[Saved entries]
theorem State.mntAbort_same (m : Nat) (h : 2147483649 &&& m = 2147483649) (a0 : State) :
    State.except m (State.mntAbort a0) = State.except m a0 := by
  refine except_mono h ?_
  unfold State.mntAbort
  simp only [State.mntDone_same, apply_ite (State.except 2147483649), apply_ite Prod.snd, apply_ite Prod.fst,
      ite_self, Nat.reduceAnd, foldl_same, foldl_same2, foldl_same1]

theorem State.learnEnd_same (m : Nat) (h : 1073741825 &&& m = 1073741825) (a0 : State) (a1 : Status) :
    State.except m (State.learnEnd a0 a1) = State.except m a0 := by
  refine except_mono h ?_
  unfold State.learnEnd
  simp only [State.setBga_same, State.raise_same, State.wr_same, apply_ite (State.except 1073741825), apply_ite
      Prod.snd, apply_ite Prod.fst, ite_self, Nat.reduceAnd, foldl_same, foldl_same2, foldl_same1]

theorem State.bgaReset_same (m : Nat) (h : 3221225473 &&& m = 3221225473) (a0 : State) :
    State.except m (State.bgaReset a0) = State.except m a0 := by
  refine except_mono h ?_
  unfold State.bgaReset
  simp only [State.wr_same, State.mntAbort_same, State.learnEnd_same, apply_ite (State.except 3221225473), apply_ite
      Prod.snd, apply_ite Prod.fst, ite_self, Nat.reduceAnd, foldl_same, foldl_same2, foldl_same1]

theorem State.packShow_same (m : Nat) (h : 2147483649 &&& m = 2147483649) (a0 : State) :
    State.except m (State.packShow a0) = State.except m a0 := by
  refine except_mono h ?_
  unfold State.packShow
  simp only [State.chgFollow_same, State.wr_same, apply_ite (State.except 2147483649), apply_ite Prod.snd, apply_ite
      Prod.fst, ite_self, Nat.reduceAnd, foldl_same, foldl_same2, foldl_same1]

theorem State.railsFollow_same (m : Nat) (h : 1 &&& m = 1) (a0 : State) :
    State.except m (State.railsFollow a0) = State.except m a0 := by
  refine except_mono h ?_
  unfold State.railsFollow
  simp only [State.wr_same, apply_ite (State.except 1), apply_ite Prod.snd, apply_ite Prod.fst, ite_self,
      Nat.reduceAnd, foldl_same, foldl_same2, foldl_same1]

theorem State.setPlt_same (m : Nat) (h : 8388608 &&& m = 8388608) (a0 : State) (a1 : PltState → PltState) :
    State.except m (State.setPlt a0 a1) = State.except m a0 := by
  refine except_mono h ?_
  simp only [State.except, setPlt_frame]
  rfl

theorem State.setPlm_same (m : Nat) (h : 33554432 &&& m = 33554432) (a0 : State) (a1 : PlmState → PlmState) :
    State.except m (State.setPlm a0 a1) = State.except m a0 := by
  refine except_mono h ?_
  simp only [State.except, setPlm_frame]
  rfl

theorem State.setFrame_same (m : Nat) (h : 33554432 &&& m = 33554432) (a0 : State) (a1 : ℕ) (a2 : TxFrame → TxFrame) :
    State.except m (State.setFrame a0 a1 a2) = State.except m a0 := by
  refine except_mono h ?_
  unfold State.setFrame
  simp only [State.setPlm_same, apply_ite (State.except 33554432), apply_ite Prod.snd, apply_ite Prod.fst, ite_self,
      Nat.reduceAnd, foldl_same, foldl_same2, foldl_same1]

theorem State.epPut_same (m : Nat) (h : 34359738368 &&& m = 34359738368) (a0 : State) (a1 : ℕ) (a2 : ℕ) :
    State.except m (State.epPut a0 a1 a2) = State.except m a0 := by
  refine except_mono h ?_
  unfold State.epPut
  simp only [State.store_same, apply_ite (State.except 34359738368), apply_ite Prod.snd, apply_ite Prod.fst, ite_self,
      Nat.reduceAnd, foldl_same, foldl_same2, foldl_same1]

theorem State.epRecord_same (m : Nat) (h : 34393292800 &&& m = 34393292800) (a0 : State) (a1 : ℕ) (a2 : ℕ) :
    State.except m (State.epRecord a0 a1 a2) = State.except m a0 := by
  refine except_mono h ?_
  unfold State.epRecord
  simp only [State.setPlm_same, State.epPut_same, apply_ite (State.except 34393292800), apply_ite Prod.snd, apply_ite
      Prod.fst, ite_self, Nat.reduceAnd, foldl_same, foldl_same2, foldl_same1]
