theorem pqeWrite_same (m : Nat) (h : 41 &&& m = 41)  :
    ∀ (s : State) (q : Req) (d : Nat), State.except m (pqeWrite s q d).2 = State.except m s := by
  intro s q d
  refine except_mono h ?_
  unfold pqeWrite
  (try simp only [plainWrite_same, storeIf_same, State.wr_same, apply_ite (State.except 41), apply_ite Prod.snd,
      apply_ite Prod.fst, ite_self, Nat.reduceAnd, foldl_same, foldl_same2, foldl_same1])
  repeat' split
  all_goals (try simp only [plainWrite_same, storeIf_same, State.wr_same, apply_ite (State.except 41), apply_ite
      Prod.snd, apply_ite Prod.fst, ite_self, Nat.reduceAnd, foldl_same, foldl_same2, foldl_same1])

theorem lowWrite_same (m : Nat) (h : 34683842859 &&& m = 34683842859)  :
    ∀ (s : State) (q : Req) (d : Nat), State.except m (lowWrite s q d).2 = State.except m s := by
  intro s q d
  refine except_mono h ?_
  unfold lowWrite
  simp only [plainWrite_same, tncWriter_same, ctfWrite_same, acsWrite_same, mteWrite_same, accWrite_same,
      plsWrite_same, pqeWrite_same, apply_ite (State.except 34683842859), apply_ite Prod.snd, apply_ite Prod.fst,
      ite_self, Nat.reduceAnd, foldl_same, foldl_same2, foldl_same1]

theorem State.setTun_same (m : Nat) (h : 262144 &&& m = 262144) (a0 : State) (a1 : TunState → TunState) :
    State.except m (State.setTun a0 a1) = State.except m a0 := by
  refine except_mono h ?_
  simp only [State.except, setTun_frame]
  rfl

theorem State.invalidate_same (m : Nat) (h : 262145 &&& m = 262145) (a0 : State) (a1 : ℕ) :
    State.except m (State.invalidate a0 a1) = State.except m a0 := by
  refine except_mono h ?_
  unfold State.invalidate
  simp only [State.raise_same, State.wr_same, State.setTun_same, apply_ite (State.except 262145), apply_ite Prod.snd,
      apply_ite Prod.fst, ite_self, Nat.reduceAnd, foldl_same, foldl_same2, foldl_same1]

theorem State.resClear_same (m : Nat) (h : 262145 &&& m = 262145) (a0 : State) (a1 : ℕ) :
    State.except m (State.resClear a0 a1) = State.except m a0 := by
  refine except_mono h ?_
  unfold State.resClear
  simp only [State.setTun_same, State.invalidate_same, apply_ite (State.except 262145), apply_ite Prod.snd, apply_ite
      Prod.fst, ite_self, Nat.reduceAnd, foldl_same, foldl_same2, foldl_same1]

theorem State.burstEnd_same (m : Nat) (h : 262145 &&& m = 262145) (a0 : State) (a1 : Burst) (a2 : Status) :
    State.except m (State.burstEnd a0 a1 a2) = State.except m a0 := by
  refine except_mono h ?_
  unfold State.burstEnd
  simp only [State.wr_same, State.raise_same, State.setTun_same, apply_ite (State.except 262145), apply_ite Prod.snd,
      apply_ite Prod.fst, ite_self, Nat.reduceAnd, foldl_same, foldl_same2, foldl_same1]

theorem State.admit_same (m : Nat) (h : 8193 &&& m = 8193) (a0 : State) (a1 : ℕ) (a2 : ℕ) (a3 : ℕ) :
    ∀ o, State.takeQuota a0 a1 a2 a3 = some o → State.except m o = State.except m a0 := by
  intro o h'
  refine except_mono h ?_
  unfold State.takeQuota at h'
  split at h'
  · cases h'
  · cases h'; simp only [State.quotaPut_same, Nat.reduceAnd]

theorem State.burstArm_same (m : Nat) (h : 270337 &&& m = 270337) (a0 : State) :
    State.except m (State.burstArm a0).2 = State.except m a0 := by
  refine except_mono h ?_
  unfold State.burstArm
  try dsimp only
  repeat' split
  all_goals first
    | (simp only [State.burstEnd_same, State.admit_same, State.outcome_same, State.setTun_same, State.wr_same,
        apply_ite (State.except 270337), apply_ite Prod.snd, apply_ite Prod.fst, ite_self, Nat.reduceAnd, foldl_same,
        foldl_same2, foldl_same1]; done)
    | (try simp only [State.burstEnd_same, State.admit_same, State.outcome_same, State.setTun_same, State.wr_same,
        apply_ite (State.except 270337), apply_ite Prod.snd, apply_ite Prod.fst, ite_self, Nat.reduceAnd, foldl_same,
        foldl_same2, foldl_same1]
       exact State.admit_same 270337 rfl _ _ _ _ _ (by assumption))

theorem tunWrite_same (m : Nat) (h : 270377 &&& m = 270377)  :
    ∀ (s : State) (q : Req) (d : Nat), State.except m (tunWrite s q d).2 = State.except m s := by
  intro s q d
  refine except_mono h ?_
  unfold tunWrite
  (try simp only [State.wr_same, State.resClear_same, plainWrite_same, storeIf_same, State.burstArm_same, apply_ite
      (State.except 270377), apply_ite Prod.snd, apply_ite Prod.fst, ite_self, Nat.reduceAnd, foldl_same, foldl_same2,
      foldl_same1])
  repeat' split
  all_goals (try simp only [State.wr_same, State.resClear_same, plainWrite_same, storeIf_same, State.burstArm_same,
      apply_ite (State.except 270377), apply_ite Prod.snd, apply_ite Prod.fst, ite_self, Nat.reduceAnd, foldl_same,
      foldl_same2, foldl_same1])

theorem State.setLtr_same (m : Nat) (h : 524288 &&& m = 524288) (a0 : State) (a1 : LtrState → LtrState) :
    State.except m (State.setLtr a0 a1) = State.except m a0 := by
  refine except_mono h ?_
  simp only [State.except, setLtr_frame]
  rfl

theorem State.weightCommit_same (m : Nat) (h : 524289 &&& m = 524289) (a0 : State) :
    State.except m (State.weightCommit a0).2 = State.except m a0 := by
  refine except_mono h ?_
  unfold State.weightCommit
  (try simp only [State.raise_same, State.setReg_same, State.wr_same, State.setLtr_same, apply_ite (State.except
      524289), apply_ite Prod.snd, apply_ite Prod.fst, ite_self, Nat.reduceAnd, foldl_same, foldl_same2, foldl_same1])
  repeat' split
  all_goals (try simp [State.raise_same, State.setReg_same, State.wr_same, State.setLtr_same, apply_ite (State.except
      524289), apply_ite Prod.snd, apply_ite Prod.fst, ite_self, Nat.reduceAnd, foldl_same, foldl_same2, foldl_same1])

* * *

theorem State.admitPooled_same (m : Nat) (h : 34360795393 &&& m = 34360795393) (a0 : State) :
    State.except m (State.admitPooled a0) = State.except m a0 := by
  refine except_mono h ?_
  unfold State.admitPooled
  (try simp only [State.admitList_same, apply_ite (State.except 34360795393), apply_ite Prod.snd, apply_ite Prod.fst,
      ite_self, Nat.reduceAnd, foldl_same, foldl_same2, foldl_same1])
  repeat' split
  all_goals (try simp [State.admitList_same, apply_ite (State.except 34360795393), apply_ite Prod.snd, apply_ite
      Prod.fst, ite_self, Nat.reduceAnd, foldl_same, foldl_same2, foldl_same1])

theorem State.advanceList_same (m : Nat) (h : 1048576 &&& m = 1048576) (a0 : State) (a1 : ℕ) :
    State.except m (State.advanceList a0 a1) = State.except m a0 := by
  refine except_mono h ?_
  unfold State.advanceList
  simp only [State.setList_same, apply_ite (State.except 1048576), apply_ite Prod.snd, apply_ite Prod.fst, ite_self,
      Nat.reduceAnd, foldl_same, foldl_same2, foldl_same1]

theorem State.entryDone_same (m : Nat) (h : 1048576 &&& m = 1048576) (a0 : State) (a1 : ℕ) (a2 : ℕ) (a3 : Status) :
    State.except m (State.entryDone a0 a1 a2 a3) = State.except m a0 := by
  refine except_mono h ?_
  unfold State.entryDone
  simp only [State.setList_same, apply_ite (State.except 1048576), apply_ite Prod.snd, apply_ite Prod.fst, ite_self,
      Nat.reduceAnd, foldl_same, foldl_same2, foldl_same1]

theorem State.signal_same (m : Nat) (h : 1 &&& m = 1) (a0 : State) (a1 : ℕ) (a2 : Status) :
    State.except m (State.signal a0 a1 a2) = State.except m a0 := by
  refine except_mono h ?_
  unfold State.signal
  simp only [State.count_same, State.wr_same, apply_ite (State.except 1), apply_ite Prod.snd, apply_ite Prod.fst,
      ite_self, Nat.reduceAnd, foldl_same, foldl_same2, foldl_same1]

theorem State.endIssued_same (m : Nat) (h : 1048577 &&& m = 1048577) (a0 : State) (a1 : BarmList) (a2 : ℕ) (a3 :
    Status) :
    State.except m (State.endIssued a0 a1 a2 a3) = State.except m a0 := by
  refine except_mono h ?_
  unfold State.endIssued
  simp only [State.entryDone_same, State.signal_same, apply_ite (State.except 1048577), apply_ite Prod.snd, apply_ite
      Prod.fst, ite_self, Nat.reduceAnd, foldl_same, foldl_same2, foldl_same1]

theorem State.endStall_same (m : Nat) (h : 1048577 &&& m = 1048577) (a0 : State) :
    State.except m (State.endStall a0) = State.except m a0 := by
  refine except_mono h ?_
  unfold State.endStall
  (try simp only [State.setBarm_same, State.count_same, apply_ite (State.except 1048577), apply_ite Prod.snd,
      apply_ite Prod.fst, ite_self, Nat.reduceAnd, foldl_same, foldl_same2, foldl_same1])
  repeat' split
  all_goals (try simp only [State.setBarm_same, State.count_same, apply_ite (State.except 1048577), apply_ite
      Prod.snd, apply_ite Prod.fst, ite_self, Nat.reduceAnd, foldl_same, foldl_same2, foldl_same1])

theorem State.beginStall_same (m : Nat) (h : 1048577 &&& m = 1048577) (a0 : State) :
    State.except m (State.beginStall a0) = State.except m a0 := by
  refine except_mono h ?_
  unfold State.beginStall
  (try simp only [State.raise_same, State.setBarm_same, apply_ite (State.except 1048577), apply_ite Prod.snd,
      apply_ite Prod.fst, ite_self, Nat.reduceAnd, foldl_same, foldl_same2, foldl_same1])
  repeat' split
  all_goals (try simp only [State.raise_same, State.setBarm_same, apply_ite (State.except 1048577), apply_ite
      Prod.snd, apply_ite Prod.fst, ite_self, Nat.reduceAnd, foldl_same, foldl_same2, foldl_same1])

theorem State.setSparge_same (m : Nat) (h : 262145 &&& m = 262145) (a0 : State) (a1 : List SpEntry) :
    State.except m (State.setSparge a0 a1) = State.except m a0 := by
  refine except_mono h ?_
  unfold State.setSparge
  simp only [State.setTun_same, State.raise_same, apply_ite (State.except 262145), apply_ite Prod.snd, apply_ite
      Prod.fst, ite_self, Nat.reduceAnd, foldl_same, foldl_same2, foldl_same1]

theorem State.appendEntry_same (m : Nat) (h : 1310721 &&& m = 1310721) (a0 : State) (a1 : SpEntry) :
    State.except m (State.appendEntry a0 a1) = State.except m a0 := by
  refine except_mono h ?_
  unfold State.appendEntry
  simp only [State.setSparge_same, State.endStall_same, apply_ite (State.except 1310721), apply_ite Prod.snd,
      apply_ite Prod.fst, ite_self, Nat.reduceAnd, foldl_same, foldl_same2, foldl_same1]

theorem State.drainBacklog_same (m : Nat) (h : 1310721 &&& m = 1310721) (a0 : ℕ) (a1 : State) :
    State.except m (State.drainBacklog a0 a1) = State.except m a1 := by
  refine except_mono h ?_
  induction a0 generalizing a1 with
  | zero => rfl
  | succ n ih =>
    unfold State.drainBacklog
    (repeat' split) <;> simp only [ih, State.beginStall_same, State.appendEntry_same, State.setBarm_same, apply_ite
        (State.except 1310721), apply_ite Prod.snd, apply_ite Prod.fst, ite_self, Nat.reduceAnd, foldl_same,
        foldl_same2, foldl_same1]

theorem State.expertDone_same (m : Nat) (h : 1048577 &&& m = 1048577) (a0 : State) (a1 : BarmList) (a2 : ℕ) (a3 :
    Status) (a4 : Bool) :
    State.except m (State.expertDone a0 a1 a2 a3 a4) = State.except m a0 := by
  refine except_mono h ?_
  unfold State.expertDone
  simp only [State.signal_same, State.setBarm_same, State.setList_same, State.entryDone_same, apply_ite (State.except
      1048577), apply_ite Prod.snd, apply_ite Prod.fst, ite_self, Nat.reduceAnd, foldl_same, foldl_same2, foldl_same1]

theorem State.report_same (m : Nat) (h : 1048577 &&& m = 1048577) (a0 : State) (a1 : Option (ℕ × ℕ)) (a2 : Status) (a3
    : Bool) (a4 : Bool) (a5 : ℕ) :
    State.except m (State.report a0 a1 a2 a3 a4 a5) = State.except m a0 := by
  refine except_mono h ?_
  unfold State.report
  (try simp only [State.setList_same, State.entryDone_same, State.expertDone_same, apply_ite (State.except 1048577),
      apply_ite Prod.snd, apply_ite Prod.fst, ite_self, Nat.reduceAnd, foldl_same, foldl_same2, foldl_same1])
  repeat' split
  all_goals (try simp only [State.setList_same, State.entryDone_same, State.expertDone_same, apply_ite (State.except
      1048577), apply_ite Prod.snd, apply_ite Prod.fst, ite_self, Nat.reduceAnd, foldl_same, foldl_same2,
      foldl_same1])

• WHAT NEEDS TO BE DONE
What you return must be the lines above that run from the line with "simp only [State.setTun_same, State.raise_same, apply_ite" to the line with "State.entryDone_same, apply_ite (State.except", inclusive, each copied exactly.

• RESULT FOR THIS EXERCISE
  simp only [State.setTun_same, State.raise_same, apply_ite (State.except 262145), apply_ite Prod.snd, apply_ite
      Prod.fst, ite_self, Nat.reduceAnd, foldl_same, foldl_same2, foldl_same1]

theorem State.appendEntry_same (m : Nat) (h : 1310721 &&& m = 1310721) (a0 : State) (a1 : SpEntry) :
    State.except m (State.appendEntry a0 a1) = State.except m a0 := by
  refine except_mono h ?_
  unfold State.appendEntry
  simp only [State.setSparge_same, State.endStall_same, apply_ite (State.except 1310721), apply_ite Prod.snd,
      apply_ite Prod.fst, ite_self, Nat.reduceAnd, foldl_same, foldl_same2, foldl_same1]

theorem State.drainBacklog_same (m : Nat) (h : 1310721 &&& m = 1310721) (a0 : ℕ) (a1 : State) :
    State.except m (State.drainBacklog a0 a1) = State.except m a1 := by
  refine except_mono h ?_
  induction a0 generalizing a1 with
  | zero => rfl
  | succ n ih =>
    unfold State.drainBacklog
    (repeat' split) <;> simp only [ih, State.beginStall_same, State.appendEntry_same, State.setBarm_same, apply_ite
        (State.except 1310721), apply_ite Prod.snd, apply_ite Prod.fst, ite_self, Nat.reduceAnd, foldl_same,
        foldl_same2, foldl_same1]

theorem State.expertDone_same (m : Nat) (h : 1048577 &&& m = 1048577) (a0 : State) (a1 : BarmList) (a2 : ℕ) (a3 :
    Status) (a4 : Bool) :
    State.except m (State.expertDone a0 a1 a2 a3 a4) = State.except m a0 := by
  refine except_mono h ?_
  unfold State.expertDone
  simp only [State.signal_same, State.setBarm_same, State.setList_same, State.entryDone_same, apply_ite (State.except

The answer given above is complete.